Ce délabrement démocratique, bien qu’en phase d’accélération, ne date pas de cette législature et ne se limite pas à la France, ce qui rend cette tendance plus durable et dévastatrice, tant elle détourne les citoyens de la chose publique et la classe dirigeante de la décence commune. Mais comme l’analyse Tocqueville: «Ce n’est pas toujours en allant de mal en pis que l’on tombe en révolution. Il arrive le plus souvent qu’un peuple qui avait supporté sans se plaindre, et comme s’il ne les sentait pas, les lois les plus accablantes, les rejette violemment dès que le poids s’en allège. Le régime qu’une révolution détruit vaut presque toujours mieux que celui qui l’avait immédiatement précédé, et l’expérience apprend que le moment le plus dangereux pour un mauvais gouvernement est d’ordinaire celui où il commence à se réformer. Il n’y a qu’un grand génie qui puisse sauver un prince qui entreprend de soulager ses sujets après une oppression longue.» Et quand bien même l’oppression fût courte et justifiée, on ne voit pas trace d’un génie qui pourrait sauver le prince, la révolution qu’il appelle de ses voeux - ou qu’il subira - risquant ainsi de ne pas être très favorable à la liberté.

« Tout ce qu’on ôte alors des abus semble mieux découvrir ce qui en reste et rend le sentiment plus cuisant : le mal est devenu moindre, il est vrai, mais la sensibilité est plus vive » (Tocqueville)

«Le mal qu’on souffrait patiemment comme inévitable semble insupportable dès qu’on conçoit l’idée de s’y soustraire.
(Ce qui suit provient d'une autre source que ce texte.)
-- ==== Sys2Proof/Tests/Slice0.lean ====
section
/-! SUPPORT. Small tests: ill-formed commands refused, one step each of the spec's worked examples, and for each statement
with hypotheses a witness that meets them. -/

namespace Sys2Proof.Tests

open Sys2Proof Sys2Proof.Machine

/-! ### States the tests start from -/

/-- A ring byte with no mark, and one with a mark. -/
def plain (n : Nat) : Cell := { byte := BitVec.ofNat 8 n, marked := false }
def last (n : Nat) : Cell := { byte := BitVec.ofNat 8 n, marked := true }

/-- A link of one page to channel 2 of station 2. -/
def linkOf (q : LinkState) (d : Dir) (ring : List Cell) : Link :=
  { Link.reset with state := q, station := 2, channel := 2, dir := d, pages := [0], ring := ring }

/-- The machine after reset, with link 0 replaced. -/
def withLink (l : Link) (s : State) : State :=
  (s.setLink 0 l).setFreePages (if l.pages = [0] then allPages.tail else allPages)

/-- The machine after reset with a job of tag 0A hex, limit 5, on link 0 and station 2. -/
def jobOf (k : JobKind) : Job :=
  { kind := k, tag := 10, link := 0, station := 2, channel := 2, dir := .output, pages := 1, limit := 5 }

def queued (k : JobKind) : State := State.reset.setJobs [jobOf k]

/-- That job Active, with the sequencer in the given state. -/
def busy (k : JobKind) (q : SeqState) (s : State) : State :=
  (((s.setJobs [jobOf k]).setActive (some JobContext.fresh)).setSeq { s.seq with state := q }).reserve .job

/-- An exchange of station 2 in progress. -/
def inExchange (e : Exchange) (a : Activity) (t : WireTimer) (s : State) : State :=
  (s.setExchange (some e)).setBus { s.bus with activity := a, timer := some (s.settings.wait t) }

/-- An answer that accepts, of a Clocked-capable station that asks for nothing. -/
def accept : Answer := { code := 0, capability := true, ask := false }

def exchangeOf (k : ExchangeKind) (p : Phase) : Exchange :=
  { Exchange.fresh k 2 2 .output false 3 with phase := p, answer := some accept, pace := some .basic }

def clockedExchange (k : ExchangeKind) (p : Phase) : Exchange :=
  { Exchange.fresh k 2 2 .output true 3 with phase := p, answer := some accept, pace := some (.clocked 1) }

/-- A scan on its first visit, to station 2. -/
def scanning (s : State) : State :=
  ((s.setSeq { s.seq with state := .scanning }).setAttention
    { s.attention with scan := some { visited := [2], visits := 1, current := some 2, claim := some (2, 0x81) } }).reserve
    .scan

/-- INDEX selects a register. -/
def select (n : Nat) (s : State) : State := s.setWindow { s.window with index := BitVec.ofNat 6 n }

/-- Channel A Running on link 0. -/
def moverOn (d : Dir) (count : Word16) (s : State) : State :=
  (s.setChan .a { s.chan .a with running := true, dir := d, count := count }).reserve (.channel .a)

/-- Channel A has the byte move in progress. -/
def moving (c : Option Cell) (s : State) : State := s.setMover { s.mover with move := some { chan := .a, popped := c } }

def full (n : Nat) (s : State) : State :=
  s.setEvents { s.events with
    held := List.replicate n
      { kind := .unclaimed, source := 0, result := .code .done, count := 0, detail := 0, flags := 0 } }

/-- What a command answers, as a state. -/
def after (c : Instr) (s : State) : State :=
  match exec c s with
  | .next t => t
  | _ => s

/-! ### Well-formedness (R175) -/

theorem test_command_codes_are_not_unknown :
    (Instr.unknownCommand 0x01).wellFormed = false ∧ (Instr.unknownCommand 0x0B).wellFormed = false ∧
      (Instr.unknownCommand 0x1F).wellFormed = false := by decide
theorem test_other_bytes_are_unknown :
    (Instr.unknownCommand 0x00).wellFormed = true ∧ (Instr.unknownCommand 0x0C).wellFormed = true ∧
      (Instr.unknownCommand 0xFF).wellFormed = true := by decide
/-- No row of the table gives bits (98_reader.md). -/
theorem test_no_word_spells_a_command : decodeTableWord 8 1 = none := by decide
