-- ==== Sys2Proof/Config.lean ====
section
/-! DEFINITION. What an implementation fixes about the block's SHAPE: widths and sizes (the first part of 00_scope
R4's table of named constants). The thresholds and moduli that its rules compare with are in
`Sys2Proof/Machine/Constants.lean`. The spec leaves no value of the block open, so there is no free value here
(93_implementation_defined, end of section 3). -/

namespace Sys2Proof.Config

/-- `SENT_W`: width in bits of `sent_count` (R4, D12). -/
abbrev sentWidth : Nat := 2

/-- `VCW`: width in bits of the saturating `valid_count` (R4, R16). DESIGN CHOICE: the spec's default of 32 is taken
(unsafe only after 2^32 - 1 accepted frames, log entry 8). -/
abbrev validWidth : Nat := 32

/-- `DBUF_SIZE`: bytes of `DIN` and of `rsp.data` (R4, D8). -/
abbrev dbufSize : Nat := 8

/-- `FRAME_ID`: the 11-bit bus identifier the HOST passes to `send_frame` (R4, R47, D19). No command of the block reads
it. -/
def frameId : BitVec 11 := 0x666#11

end Sys2Proof.Config
end

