-- ==== Sys2Proof/Machine/Fetch.lean ====
section
/-! DEFINITION. The block fetches nothing (20_memory R42): its host presents one command at a time. Here is what the host's
next move makes of a state (00_scope R7, 70_reset_and_hazards R165, R167, R174), for `step` to act on. -/

namespace Sys2Proof.Machine

/-- What the block is to do next. -/
inductive Task where
  /-- The host makes no move: the block waits for a command (R167). -/
  | wait (s : State)
  /-- The host resets the block (R165). -/
  | reset (s : State)
  /-- The host breaks the interface rule (R174). -/
  | hazard
  /-- A command is presented and its word decodes (R54). -/
  | run (i : Instr) (s : State)
  /-- A command is presented and its word decodes to none (R149). -/
  | illegal (e : DecodeError) (s : State)
  deriving DecidableEq, Repr

/-- The state in which a command executes: its data stand on `DIN`, and the host has `rest` left to do (R49). -/
def present (c : Command) (rest : List HostInput) (s : State) : State := (s.withDin c.data).withHost rest

/-- The block's next task in state `s`. -/
def nextTask (s : State) : Task :=
  match s.host with
  | [] => .wait s
  | .reset :: rest => .reset (s.withHost rest)
  | .overlap :: _ => .hazard
  | .command c :: rest =>
    match decode c.word with
    | .ok i => .run i (present c rest s)
    | .error e => .illegal e (present c rest s)

/-- `s` with the host about to issue the command of word `cw`, the data now on `DIN` with it (log entry 4). -/
def offerWord (s : State) (cw : CommandWord) : State := s.withHost (.command ⟨cw, s.din⟩ :: s.host)

end Sys2Proof.Machine
end

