/-- R135: the indicator policy, evaluated with `valid_count` after the update; so from a fresh receiver the first two
accepted frames show OK and the third FAULT. -/
def Obligations.IndicatorPolicy : Prop :=
  (∀ vc : BitVec 32, indicator .sequenceMismatch vc = .fault ∧ indicator .checksumMismatch vc = .fault ∧
    (vc.toNat ≤ 2 → indicator .accepted vc = .ok) ∧ (2 < vc.toNat → indicator .accepted vc = .fault)) ∧
  (∀ (len : Nat) (s t : State) (o : ValidationOutcome), exec (.rxval len) s = .next t →
    t.rsp = some { outcome := some o } → t.ind = some (indicator o t.validCount)) ∧
  (∀ (len : Nat) (s t : State), s.validCount.toNat ≤ 2 → exec (.rxval len) s = .next t →
    t.rsp = some { outcome := some .accepted } →
    t.validCount.toNat = s.validCount.toNat + 1 ∧ t.ind = some (if s.validCount.toNat ≤ 1 then .ok else .fault))

/-- Once two frames have been accepted, every outcome shows FAULT, and nothing but a reset leads back (44_indicator; the
spec marks this as derived). -/
def Obligations.IndicatorLatchesFault : Prop :=
  (∀ (len : Nat) (s : State), 2 ≤ s.validCount.toNat → 2 ≤ len → len ≤ 8 →
    ∃ t, exec (.rxval len) s = .next t ∧ t.ind = some .fault ∧ 2 ≤ t.validCount.toNat) ∧
  (∀ s t : State, 2 ≤ s.validCount.toNat → (∀ rest, s.host ≠ .reset :: rest) → step s = .next t →
    2 ≤ t.validCount.toNat ∧ (t.ind ≠ s.ind → t.ind = some .fault))

/-! ### Failures and outcomes -/

/-- R146: `ENC.A` and `ENC.B` fail on more than 6 bytes and produce no frame; `TXCOMMIT` never raises that failure (its
buffer's length is at most 4 by `StepKeepsRegistersInRange`). -/
def Obligations.EncodeRefusesLargePayload : Prop :=
  (∀ (s : State) (c : Byte) (len : Nat), 7 ≤ len → len ≤ 15 →
    exec (.encA len c) s = .next { s with rsp := some { status := .failure .payloadTooLarge } } ∧
    exec (.encB len c) s = .next { s with rsp := some { status := .failure .payloadTooLarge } }) ∧
  (Status.failure .payloadTooLarge).code = 1 ∧ Response.olen { status := .failure .payloadTooLarge } = 0 ∧
  (∀ s : State, s.txBuf.length ≤ 4 → ∃ t r, exec .txcommit s = .next t ∧ t.rsp = some r ∧ r.status = .ok)

/-- The findings of one validation in the order of the pipeline (60_exceptions, section 4): a frame that does not decode
gets no outcome, and an `RXVAL` of fewer than 2 bytes fails as a command (decision D15); one that is wrong in the sequence
byte reports the sequence, whether or not its checksum is wrong too; and only one right in the sequence byte reports the
checksum. -/
def Obligations.SequenceReportedBeforeChecksum : Prop :=
  ∀ s : State,
    (∀ (frame : List Byte) (f : Failure), fcDecode frame = .error f → fvValidate frame s = .error f) ∧
    (∀ len < 2, exec (.rxval len) s = .next { s with rsp := some { status := .failure .frameTooShort } }) ∧
    (∀ len, 2 ≤ len → len ≤ 8 → s.din.toList.getD 0 0 ≠ s.expectedCounter →
      exec (.rxval len) s = .next { s with ind := some .fault, rsp := some { outcome := some .sequenceMismatch } }) ∧
    (∀ len, 2 ≤ len → len ≤ 8 → s.din.toList.getD 0 0 = s.expectedCounter →
      cs4B (s.din.toList.take (len - 1)) ≠ s.din.toList.getD (len - 1) 0 →
      exec (.rxval len) s = .next { s with ind := some .fault, rsp := some { outcome := some .checksumMismatch } })

/-- R161: a character beyond the buffer's capacity is dropped with status OK, no register changes, and the response is that
of a kept one. -/
def Obligations.BufferOverflowIsSilent : Prop :=
  ∀ (s : State) (ch : Byte), s.txBuf.length = 4 →
    exec (.txappend ch) s = .next { s with rsp := some { status := .ok } } ∧
    (∀ (s' t' : State) (ch' : Byte), exec (.txappend ch') s' = .next t' → t'.rsp = some { status := .ok })
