-- ==== Sys2Proof/Tests/Slice0.lean ====
section
/-! SUPPORT. Tests of the model against spec/: the ill-formed terms, decoding by words written out from the encoding tables,
one step against the vectors of 95_test_vectors, and for every statement with hypotheses values that meet them. Every
expected value is the spec's. -/

open Sys2Proof Sys2Proof.Machine

namespace Sys2Proof.Tests

/-! ### Helpers -/

/-- The state an outcome goes on in. -/
def answer : Result → Option State
  | .next t => some t
  | .fault _ => none
  | .refused _ => none

theorem eq_next_of_answer {r : Result} {t : State} (h : answer r = some t) : r = .next t := by
  cases r <;> simp_all [answer]

/-- The response an outcome shows. -/
def reply (r : Result) : Option Response := (answer r).bind State.rsp

/-- A state of the transmit side, the receive side as after reset. -/
def tx (c : Byte) (n : BitVec 2) (buf : List Byte) : State :=
  { State.reset with txCounter := c, sentCount := n, txBuf := buf }

/-- A state of the receive side, the transmit side as after reset, with `bytes` on `DIN`. -/
def rx (e : Byte) (v : BitVec 32) (i : Option Indicator) (bytes : List Byte) : State :=
  { State.reset with expectedCounter := e, validCount := v, ind := i, din := padDin bytes }

/-- The reset state with `bytes` on `DIN`. -/
def withData (bytes : List Byte) : State := { State.reset with din := padDin bytes }

/-- The reset state with one host move to come. -/
def hosted (h : HostInput) : State := { State.reset with host := [h] }

/-! ### WellFormed: for each check a term it refuses, beside the largest it takes -/

theorem test_wf_csumA : ¬ (Instr.csumA 16).WellFormed ∧ (Instr.csumA 15).WellFormed := by decide
theorem test_wf_csumB : ¬ (Instr.csumB 16).WellFormed ∧ (Instr.csumB 15).WellFormed := by decide
theorem test_wf_encA : ¬ (Instr.encA 16 0xFF).WellFormed ∧ (Instr.encA 15 0xFF).WellFormed := by decide
theorem test_wf_encB : ¬ (Instr.encB 16 0xFF).WellFormed ∧ (Instr.encB 15 0xFF).WellFormed := by decide
theorem test_wf_dec : ¬ (Instr.dec 16).WellFormed ∧ (Instr.dec 15).WellFormed := by decide
theorem test_wf_rxval : ¬ (Instr.rxval 16).WellFormed ∧ (Instr.rxval 15).WellFormed := by decide

/-! ### Decoding: `OP`, `LEN`, `ARG` bit by bit (30_encoding, R50, R51, R56) -/

theorem test_decode_csumA : decode 0b0001_1111_00000000#16 = .ok (.csumA 15) := by decide
theorem test_decode_csumB : decode 0b0010_0111_00000000#16 = .ok (.csumB 7) := by decide
theorem test_decode_encA : decode 0b0011_0110_01111111#16 = .ok (.encA 6 0x7F) := by decide
theorem test_decode_encB : decode 0b0100_1001_10101010#16 = .ok (.encB 9 0xAA) := by decide
theorem test_decode_dec : decode 0b0101_0011_00000000#16 = .ok (.dec 3) := by decide
theorem test_decode_txnext : decode 0b0110_0000_00000000#16 = .ok .txnext := by decide
theorem test_decode_txappend : decode 0b0111_0000_11111111#16 = .ok (.txappend 0xFF) := by decide
theorem test_decode_txcommit : decode 0b1000_0000_00000000#16 = .ok .txcommit := by decide
theorem test_decode_rxval : decode 0b1001_1000_00000000#16 = .ok (.rxval 8) := by decide

/-- Vectors X1 to X4, X7, X10, X13 (95_test_vectors, 2.6). -/
theorem test_decode_illegal :
    decode 0x0000#16 = .error .reservedOpcode ∧ decode 0xFFFF#16 = .error .reservedOpcode ∧
    decode 0xA000#16 = .error .reservedOpcode ∧ decode 0x0200#16 = .error .reservedOpcode ∧
    decode 0x10FF#16 = .error .nonzeroField ∧ decode 0x7100#16 = .error .nonzeroField ∧
    decode 0x8100#16 = .error .nonzeroField := by decide

/-! ### One command at a time -/

/-- Vector K19: two folding steps. -/
theorem test_csumA_two_folds :
    reply (exec (.csumA 8) (withData [0xFF, 0xEF, 0xFF, 0xFF, 0xFF, 0xFF, 0xFF, 0xFF])) = some { res := 0x01#8 } := by
  decide

/-- `CSUM.A` of one byte with 0xFF on the rest of `DIN` (95_test_vectors, 2.1, after the failures). -/
theorem test_csumA_ignores_rest :
    reply (exec (.csumA 1) (withData [0x01, 0xFF, 0xFF, 0xFF, 0xFF, 0xFF, 0xFF, 0xFF])) = some { res := 0x0E#8 } := by
  decide

/-- Vector K15. -/
theorem test_csumB_raw_sum : reply (exec (.csumB 2) (withData [0xF1, 0xFF])) = some { res := 0x2E#8 } := by decide

/-- Vector KF2. -/
theorem test_csumB_too_long :
    reply (exec (.csumB 15) State.reset) = some { status := .failure .lengthOutOfRange } := by decide

/-- Vector E11. -/
theorem test_encA_frame :
    reply (exec (.encA 6 0x7F) (withData [1, 2, 3, 4, 5, 6])) =
      some { data := [0x7F#8, 1, 2, 3, 4, 5, 6, 0x02#8] } := by decide

/-- Vector EF3: not `LengthOutOfRange`. -/
theorem test_encA_too_large :
    reply (exec (.encA 15 0x00) State.reset) = some { status := .failure .payloadTooLarge } := by decide

/-- Vector E10. -/
theorem test_encB_frame :
    reply (exec (.encB 4 0x02) (withData [0x39, 0x39, 0x39, 0x39])) =
      some { data := [0x02#8, 0x39#8, 0x39#8, 0x39#8, 0x39#8, 0x32#8] } := by decide

/-- Vector DC4: `DEC` checks no checksum. -/
theorem test_dec_checks_nothing :
    reply (exec (.dec 4) (withData [0xAA, 0xBB, 0xCC, 0xDD])) =
      some { ctr := 0xAA#8, res := 0xDD#8, data := [0xBB#8, 0xCC#8] } := by decide

/-- Vector DC2: success with no payload. -/
theorem test_dec_shortest :
    reply (exec (.dec 2) (withData [0x00, 0x0F])) = some { ctr := 0x00#8, res := 0x0F#8, data := [] } := by decide

/-- Vector T4: the wrap from 254 to 0. -/
theorem test_txnext_wraps :
    answer (exec .txnext (tx 254 0 [])) = some { tx 0 1 [] with rsp := some { ctr := 0x00#8 } } := by decide

/-- Vector T5: frozen at 254. -/
theorem test_txnext_frozen : reply (exec .txnext (tx 254 2 [])) = some { ctr := 0xFE#8 } := by decide

/-- Vector T8. -/
theorem test_txappend_fills :
    answer (exec (.txappend 0x34) (tx 0 0 [0x31, 0x32, 0x33])) =
      some { tx 0 0 [0x31, 0x32, 0x33, 0x34] with rsp := some {} } := by decide

/-- Vector T9: dropped, with status OK. -/
theorem test_txappend_drops :
    answer (exec (.txappend 0x35) (tx 0 0 [0x31, 0x32, 0x33, 0x34])) =
      some { tx 0 0 [0x31, 0x32, 0x33, 0x34] with rsp := some {} } := by decide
Tout ce qu’on ôte alors des abus semble mieux découvrir ce qui en reste et rend le sentiment plus cuisant: le mal est devenu moindre, il est vrai, mais la sensibilité est plus vive.» poursuit Tocqueville. Le reflux de la vague du coronavirus, avec le lot de désillusions qu’il dévoile, pourrait ainsi raviver les sensibilités, pour le pire mais aussi possiblement pour le meilleur.

Ce qui achève de souligner d’une part le caractère aussi incertain que dangereux des théories «mondedapresques», et d’autre part l’immense responsabilité, ces prochains mois et années, des dirigeants politiques (pouvoir, opposition, nouveaux visages surgissant sur le devant de la scène) - et des médias - afin de conserver ce qui demeure conservable de notre si malmenée démocratie libérale. Si tant est qu’ils le veuillent et qu’ils le puissent.